Data provided -
· · · · · · ·

/-- The blocks' own parts of the effect (table of R200), the OC's and TLC's excepted. -/
def clearCommandSide (s : State) : State :=
  let s := s.setFw { s.fw with watch := none, acc := 0, account := none }
  let s := s.setFr { s.fr.afterPosting with account := .empty }
  let s := s.setVu { s.vu with
    state := .idle, window := [], copyFailure := none, trailerFailure := none, soft := false, blankNotice := false,
    reported := none, corrected := 0, marginal := 0, skew := 0 }
  let s := s.setCu { s.cu with queue := [] }
  let s := s.setBu s.bu.atControlReset
  let s := s.setCmp .reset
  s.setHw s.hw.atControlReset

/-- A control reset takes effect: every block in one step, the active record emptied with no completion, the Phase Timer's counts
zero and stopped, STOP asked (R45, R61, R200). -/
def controlResetEffect (s : State) : State :=
  enterStopping ((sendStop (clearCommandSide (describeCommitted s))).setTimer .stopped)

/-- The operation in force has reached the point at which a control reset takes effect (R199). -/
def State.resetPoint (s : State) : Bool :=
  match s.oc with
  | .active a =>
    match a.phase with
    | .headerData | .checkSpace | .lcf | .drain | .trailer _ | .record => false
    | .turnRamp | .turnPass => s.fr.record.isNone
    | _ => true
  | _ => true

/-- "At once": a pending reset whose point is reached takes effect before anything else is taken (R199, log 8). -/
def takeDueReset (s : State) : State :=
  if s.hw.resetPending && s.resetPoint then controlResetEffect s else s

/-! ### Endings of an operation -/

/-- Where the OC goes from a posting (R44). -/
inductive Ending where
  | finish (distance : Nat)
  | stop
  | idle
deriving DecidableEq, Repr

/-- The operation ends with its outcome; a pending control reset takes effect in place of the posting (R199, R200). -/
def conclude (a : Active) (o : CmdOutcome) (e : Ending) (s : State) : State :=
  if s.hw.resetPending then controlResetEffect s
  else
    let s := postActive a o s
    match e with
    | .finish n => enterFinish a n s
    | .stop => enterStopping s
    | .idle => enterIdle s

/-- The finishing distance of every posting but one at a second void trailer frame (R9). -/
def shortFinish : Ending := .finish Config.finishTicks

/-- The FR at END, loss of speed or LOAD POINT in reverse (R95): the run is ended and classified, then a record open going
forward closes unsealed, and one in reverse becomes fragments. PARSE goes on until stop complete. -/
def readerAtEvent (s : State) : State :=
  match s.fr.mode with
  | .parse reverse =>
    let b := breakClose (handOpenFrame s)
    let s := breakOpen (noteClose b.2 b.1)
    match s.fr.record with
    | none => s
    | some o =>
      if reverse then s.setFr (s.fr.loseRecord s.inForce false)
      else
        match o.header with
        | some h =>
          let b := closeRecord o h .none false s
          noteClose b.2 b.1
        | none => s.setFr (s.fr.loseRecord s.inForce false)
  | _ => s

/-- The OC on a terminating report whose STOP has been sent: an active operation posts and enters STOPPING, FINISH ends in the stop
(R58 to R60). -/
def endInStop (o : CmdOutcome) (s : State) : State :=
  match s.oc with
  | .active a => conclude a o .stop s
  | .finishing _ => enterStopping s
  | _ => s

/-- Loss of the selected unit: release at once, the gate dropped, the parse abandoned; an active operation ends TRANSPORT FAULT, with
what its open record gave it, and the OC is IDLE (R24, R34, R59, R60, R95, R159). A copy cut so is not described (R134). -/
def lossOfUnit (s : State) : State :=
  let fr := s.fr
  let s := releaseUnit (dropGate s)
  let s := s.setFr (s.fr.leave .idle)
  match s.oc with
  | .active a => conclude (a.withOpenRecord fr) .transportFault .idle s
  | .idle => s
  | _ => enterIdle s

end Sys2Proof.Machine
end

· · · · · · ·

Task directions -
Exact copies of the lines from the one containing "record open going" through the final line of the records are all the answer should hold.

Response box -
/-- The FR at END, loss of speed or LOAD POINT in reverse (R95): the run is ended and classified, then a record open going
forward closes unsealed, and one in reverse becomes fragments. PARSE goes on until stop complete. -/
def readerAtEvent (s : State) : State :=
  match s.fr.mode with
  | .parse reverse =>
    let b := breakClose (handOpenFrame s)
    let s := breakOpen (noteClose b.2 b.1)
    match s.fr.record with
    | none => s
    | some o =>
      if reverse then s.setFr (s.fr.loseRecord s.inForce false)
      else
        match o.header with
        | some h =>
          let b := closeRecord o h .none false s
          noteClose b.2 b.1
        | none => s.setFr (s.fr.loseRecord s.inForce false)
  | _ => s

/-- The OC on a terminating report whose STOP has been sent: an active operation posts and enters STOPPING, FINISH ends in the stop
(R58 to R60). -/
def endInStop (o : CmdOutcome) (s : State) : State :=
  match s.oc with
  | .active a => conclude a o .stop s
  | .finishing _ => enterStopping s
  | _ => s

/-- Loss of the selected unit: release at once, the gate dropped, the parse abandoned; an active operation ends TRANSPORT FAULT, with
what its open record gave it, and the OC is IDLE (R24, R34, R59, R60, R95, R159). A copy cut so is not described (R134). -/
def lossOfUnit (s : State) : State :=
  let fr := s.fr
  let s := releaseUnit (dropGate s)
  let s := s.setFr (s.fr.leave .idle)
  match s.oc with
  | .active a => conclude (a.withOpenRecord fr) .transportFault .idle s
  | .idle => s
  | _ => enterIdle s

end Sys2Proof.Machine
end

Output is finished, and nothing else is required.